---------- DATASET ENTRIES

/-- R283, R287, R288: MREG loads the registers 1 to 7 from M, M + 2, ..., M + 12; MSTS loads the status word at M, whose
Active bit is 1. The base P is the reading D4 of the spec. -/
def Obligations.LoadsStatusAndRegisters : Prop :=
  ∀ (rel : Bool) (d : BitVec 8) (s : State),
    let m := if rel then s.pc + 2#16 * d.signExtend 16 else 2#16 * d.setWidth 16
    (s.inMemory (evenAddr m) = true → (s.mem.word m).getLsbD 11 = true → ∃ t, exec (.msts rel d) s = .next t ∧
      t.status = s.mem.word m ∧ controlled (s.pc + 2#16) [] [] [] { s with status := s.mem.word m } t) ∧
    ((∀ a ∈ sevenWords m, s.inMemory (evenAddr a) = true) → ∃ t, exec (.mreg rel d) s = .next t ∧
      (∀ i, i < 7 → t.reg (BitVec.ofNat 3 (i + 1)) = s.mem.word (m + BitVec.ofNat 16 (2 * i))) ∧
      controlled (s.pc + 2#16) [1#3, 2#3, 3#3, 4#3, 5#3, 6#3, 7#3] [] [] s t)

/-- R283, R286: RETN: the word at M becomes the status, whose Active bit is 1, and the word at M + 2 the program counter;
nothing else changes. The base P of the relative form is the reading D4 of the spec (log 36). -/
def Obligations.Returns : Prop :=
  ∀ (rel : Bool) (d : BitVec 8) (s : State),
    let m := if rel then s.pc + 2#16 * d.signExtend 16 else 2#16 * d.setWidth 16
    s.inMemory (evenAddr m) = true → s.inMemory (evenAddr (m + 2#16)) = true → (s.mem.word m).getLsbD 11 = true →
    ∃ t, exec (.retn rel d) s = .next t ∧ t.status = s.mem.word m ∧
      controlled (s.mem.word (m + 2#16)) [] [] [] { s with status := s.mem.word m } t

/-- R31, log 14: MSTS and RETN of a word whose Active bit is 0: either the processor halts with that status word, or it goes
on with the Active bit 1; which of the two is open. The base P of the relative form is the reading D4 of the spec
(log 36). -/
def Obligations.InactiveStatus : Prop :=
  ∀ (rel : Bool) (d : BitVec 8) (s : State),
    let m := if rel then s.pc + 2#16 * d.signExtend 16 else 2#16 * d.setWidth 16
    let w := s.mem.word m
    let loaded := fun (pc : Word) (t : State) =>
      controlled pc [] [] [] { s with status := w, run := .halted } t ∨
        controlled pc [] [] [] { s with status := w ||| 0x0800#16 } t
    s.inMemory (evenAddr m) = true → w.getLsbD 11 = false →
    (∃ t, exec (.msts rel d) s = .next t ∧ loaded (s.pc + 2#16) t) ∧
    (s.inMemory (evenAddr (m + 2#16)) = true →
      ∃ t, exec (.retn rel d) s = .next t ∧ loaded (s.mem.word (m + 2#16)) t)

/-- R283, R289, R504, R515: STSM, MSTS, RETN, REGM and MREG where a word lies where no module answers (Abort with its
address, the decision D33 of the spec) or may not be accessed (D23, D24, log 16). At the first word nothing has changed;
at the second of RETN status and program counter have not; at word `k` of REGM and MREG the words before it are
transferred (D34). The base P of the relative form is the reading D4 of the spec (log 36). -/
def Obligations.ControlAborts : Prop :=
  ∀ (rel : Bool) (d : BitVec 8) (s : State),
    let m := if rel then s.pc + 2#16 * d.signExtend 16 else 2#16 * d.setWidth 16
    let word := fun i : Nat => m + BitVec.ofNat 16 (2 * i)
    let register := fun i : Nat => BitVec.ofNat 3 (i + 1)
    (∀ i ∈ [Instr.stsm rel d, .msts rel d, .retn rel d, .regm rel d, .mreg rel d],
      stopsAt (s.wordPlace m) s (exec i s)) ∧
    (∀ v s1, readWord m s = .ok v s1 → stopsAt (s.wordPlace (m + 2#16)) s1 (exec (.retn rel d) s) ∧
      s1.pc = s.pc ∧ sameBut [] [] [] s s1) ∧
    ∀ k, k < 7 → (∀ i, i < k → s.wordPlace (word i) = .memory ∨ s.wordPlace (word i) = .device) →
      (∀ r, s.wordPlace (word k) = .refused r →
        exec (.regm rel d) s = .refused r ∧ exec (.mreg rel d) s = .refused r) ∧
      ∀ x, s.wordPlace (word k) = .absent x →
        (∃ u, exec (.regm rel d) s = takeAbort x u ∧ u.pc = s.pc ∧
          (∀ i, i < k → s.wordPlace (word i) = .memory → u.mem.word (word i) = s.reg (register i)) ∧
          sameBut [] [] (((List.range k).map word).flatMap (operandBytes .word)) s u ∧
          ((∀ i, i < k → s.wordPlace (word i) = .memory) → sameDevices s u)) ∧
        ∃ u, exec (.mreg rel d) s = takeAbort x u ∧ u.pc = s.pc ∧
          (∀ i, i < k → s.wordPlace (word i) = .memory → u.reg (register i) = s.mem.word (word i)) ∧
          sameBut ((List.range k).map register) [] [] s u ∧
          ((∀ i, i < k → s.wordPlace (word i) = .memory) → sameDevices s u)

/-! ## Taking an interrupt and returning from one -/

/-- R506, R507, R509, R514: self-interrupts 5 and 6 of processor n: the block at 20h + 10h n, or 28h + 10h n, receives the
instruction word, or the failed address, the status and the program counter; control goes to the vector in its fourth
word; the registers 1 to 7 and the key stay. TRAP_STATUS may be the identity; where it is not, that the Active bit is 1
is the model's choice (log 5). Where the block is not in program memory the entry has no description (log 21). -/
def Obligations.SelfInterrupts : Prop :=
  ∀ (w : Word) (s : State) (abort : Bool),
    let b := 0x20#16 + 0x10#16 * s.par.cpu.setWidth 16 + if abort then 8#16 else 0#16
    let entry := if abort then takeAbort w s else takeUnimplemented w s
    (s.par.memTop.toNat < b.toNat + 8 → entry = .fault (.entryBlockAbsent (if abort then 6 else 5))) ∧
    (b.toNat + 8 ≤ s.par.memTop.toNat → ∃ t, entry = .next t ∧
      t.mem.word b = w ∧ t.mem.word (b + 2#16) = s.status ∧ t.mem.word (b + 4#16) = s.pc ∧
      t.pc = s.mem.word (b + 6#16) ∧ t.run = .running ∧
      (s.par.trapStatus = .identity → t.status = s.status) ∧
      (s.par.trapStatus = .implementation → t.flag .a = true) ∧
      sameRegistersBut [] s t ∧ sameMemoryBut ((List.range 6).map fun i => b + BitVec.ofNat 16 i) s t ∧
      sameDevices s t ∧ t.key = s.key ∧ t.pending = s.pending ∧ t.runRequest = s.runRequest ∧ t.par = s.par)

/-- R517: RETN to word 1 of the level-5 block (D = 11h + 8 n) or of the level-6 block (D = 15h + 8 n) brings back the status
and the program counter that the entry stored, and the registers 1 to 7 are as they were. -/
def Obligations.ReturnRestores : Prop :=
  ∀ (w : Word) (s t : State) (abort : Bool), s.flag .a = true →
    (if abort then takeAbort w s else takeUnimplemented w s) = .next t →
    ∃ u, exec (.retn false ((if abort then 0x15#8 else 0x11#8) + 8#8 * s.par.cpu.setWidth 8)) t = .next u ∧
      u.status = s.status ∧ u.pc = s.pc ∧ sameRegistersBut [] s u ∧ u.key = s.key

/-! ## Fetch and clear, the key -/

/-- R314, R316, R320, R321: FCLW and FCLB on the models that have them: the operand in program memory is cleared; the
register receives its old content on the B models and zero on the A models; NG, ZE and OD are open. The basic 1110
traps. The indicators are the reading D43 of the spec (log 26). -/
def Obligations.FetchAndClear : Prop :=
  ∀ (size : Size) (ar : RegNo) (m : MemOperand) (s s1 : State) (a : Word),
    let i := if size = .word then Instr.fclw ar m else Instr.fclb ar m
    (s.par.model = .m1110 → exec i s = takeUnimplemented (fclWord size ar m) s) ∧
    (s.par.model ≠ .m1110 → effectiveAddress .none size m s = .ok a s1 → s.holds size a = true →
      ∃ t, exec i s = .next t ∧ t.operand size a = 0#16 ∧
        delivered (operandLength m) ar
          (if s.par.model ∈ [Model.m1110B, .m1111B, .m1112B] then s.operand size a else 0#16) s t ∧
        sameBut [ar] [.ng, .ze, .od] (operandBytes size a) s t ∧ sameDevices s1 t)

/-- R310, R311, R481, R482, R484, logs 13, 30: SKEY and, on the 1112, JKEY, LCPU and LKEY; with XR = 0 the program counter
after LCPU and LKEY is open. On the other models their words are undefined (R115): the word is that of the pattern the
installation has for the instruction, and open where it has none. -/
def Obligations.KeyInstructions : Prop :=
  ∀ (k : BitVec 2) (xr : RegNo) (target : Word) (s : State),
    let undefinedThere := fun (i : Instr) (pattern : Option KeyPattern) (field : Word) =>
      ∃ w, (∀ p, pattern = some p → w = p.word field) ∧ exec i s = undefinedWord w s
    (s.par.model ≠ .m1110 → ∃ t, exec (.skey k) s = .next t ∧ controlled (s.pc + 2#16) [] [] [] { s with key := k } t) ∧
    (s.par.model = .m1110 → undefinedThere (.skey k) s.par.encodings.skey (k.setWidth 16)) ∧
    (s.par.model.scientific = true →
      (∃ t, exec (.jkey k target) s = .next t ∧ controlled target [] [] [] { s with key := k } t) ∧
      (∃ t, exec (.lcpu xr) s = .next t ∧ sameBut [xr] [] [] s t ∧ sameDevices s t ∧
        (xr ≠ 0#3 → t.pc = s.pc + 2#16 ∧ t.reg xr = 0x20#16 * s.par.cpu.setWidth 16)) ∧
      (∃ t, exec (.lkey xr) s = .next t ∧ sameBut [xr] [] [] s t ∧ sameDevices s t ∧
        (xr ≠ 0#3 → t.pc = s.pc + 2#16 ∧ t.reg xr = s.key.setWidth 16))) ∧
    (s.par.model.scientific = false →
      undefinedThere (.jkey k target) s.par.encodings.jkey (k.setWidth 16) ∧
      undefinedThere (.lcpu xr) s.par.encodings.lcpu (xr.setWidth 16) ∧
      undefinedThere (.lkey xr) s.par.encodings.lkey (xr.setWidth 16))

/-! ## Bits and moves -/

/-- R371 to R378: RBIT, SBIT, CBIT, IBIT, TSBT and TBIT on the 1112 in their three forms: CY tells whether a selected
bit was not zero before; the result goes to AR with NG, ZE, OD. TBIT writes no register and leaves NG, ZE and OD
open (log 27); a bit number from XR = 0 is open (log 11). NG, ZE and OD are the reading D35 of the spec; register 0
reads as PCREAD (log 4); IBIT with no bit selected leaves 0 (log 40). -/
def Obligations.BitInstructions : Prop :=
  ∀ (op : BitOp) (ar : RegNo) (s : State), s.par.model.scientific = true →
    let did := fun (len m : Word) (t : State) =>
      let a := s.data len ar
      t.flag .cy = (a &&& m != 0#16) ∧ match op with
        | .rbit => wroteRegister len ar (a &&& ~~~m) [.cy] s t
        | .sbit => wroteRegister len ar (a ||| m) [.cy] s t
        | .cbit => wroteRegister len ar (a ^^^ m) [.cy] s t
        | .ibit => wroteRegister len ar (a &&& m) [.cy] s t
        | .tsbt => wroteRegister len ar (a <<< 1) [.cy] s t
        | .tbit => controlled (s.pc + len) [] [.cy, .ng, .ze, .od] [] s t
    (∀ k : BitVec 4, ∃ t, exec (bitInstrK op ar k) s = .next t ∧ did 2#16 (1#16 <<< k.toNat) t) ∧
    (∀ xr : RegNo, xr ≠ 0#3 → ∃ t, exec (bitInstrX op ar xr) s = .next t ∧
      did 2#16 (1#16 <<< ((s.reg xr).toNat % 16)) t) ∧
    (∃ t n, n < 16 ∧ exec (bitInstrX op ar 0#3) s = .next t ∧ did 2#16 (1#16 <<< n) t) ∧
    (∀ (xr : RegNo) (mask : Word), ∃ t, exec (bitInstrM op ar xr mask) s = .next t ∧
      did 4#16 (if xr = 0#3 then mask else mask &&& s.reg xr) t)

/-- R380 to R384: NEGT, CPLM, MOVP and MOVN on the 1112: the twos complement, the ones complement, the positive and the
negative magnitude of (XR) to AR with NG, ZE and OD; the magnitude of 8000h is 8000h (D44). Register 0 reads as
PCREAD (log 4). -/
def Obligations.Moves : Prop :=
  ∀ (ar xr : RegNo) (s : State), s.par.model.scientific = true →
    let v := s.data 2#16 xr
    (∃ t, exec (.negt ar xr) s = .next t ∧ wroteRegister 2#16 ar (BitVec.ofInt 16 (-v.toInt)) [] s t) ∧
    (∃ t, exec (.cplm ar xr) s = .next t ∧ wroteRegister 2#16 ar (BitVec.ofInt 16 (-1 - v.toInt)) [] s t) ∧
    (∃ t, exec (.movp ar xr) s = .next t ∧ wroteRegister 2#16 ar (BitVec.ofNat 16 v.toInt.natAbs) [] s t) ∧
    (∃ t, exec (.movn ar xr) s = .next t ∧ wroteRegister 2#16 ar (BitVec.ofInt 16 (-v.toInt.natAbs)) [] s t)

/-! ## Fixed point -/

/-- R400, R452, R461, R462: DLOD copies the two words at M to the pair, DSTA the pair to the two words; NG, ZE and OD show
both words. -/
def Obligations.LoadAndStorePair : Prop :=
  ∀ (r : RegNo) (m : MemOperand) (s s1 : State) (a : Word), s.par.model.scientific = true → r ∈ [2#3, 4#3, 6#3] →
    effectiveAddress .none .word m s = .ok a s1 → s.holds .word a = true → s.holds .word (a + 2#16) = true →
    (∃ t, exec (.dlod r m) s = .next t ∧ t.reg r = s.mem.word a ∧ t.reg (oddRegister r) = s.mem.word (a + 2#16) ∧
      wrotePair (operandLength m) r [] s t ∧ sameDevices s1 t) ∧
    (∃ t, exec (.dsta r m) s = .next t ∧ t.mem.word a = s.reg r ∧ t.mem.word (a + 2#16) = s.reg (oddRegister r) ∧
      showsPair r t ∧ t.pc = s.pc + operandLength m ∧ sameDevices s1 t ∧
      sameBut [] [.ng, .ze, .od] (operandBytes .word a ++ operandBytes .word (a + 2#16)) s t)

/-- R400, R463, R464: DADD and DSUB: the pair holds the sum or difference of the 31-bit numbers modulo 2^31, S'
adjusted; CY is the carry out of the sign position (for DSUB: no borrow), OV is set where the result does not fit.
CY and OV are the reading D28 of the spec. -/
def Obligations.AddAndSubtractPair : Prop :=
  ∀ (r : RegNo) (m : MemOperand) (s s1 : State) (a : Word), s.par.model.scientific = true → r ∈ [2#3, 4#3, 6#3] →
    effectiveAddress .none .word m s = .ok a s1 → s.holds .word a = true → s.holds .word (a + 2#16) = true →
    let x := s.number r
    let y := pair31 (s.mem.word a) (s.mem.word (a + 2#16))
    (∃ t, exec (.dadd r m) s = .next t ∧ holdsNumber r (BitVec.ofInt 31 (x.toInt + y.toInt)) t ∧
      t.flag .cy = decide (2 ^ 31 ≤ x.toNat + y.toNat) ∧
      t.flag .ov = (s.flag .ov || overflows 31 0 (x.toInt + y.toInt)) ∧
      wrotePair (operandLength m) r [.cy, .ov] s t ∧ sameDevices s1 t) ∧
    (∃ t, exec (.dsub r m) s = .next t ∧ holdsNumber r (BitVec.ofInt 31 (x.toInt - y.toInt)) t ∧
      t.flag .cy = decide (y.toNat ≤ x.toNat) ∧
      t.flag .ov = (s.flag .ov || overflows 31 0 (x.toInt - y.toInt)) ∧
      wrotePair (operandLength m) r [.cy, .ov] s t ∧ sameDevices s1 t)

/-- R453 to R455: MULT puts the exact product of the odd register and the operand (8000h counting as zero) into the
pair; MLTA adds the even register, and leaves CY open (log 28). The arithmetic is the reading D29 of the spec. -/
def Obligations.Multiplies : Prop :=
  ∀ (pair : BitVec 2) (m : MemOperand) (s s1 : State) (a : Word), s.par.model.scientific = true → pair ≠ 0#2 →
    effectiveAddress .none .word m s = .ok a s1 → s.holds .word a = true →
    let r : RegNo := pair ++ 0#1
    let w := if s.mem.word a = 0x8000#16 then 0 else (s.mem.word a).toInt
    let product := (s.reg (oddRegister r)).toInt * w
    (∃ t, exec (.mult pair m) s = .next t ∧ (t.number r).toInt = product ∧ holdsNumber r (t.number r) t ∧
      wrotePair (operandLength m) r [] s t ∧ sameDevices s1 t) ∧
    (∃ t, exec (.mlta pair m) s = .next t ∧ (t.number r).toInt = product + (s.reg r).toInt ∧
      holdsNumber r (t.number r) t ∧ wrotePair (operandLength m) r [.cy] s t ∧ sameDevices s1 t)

--------------------

TASK INSTRUCTIONS:
Among the entries above, find the line with "sameDevices s u)) ∧" and the line with "word; the registers"; give again exactly these two lines and all lines between them.

RESPONSE BOX:
          ((∀ i, i < k → s.wordPlace (word i) = .memory) → sameDevices s u)) ∧
        ∃ u, exec (.mreg rel d) s = takeAbort x u ∧ u.pc = s.pc ∧
          (∀ i, i < k → s.wordPlace (word i) = .memory → u.reg (register i) = s.mem.word (word i)) ∧
          sameBut ((List.range k).map register) [] [] s u ∧
          ((∀ i, i < k → s.wordPlace (word i) = .memory) → sameDevices s u)

/-! ## Taking an interrupt and returning from one -/

/-- R506, R507, R509, R514: self-interrupts 5 and 6 of processor n: the block at 20h + 10h n, or 28h + 10h n, receives the
instruction word, or the failed address, the status and the program counter; control goes to the vector in its fourth
word; the registers 1 to 7 and the key stay. TRAP_STATUS may be the identity; where it is not, that the Active bit is 1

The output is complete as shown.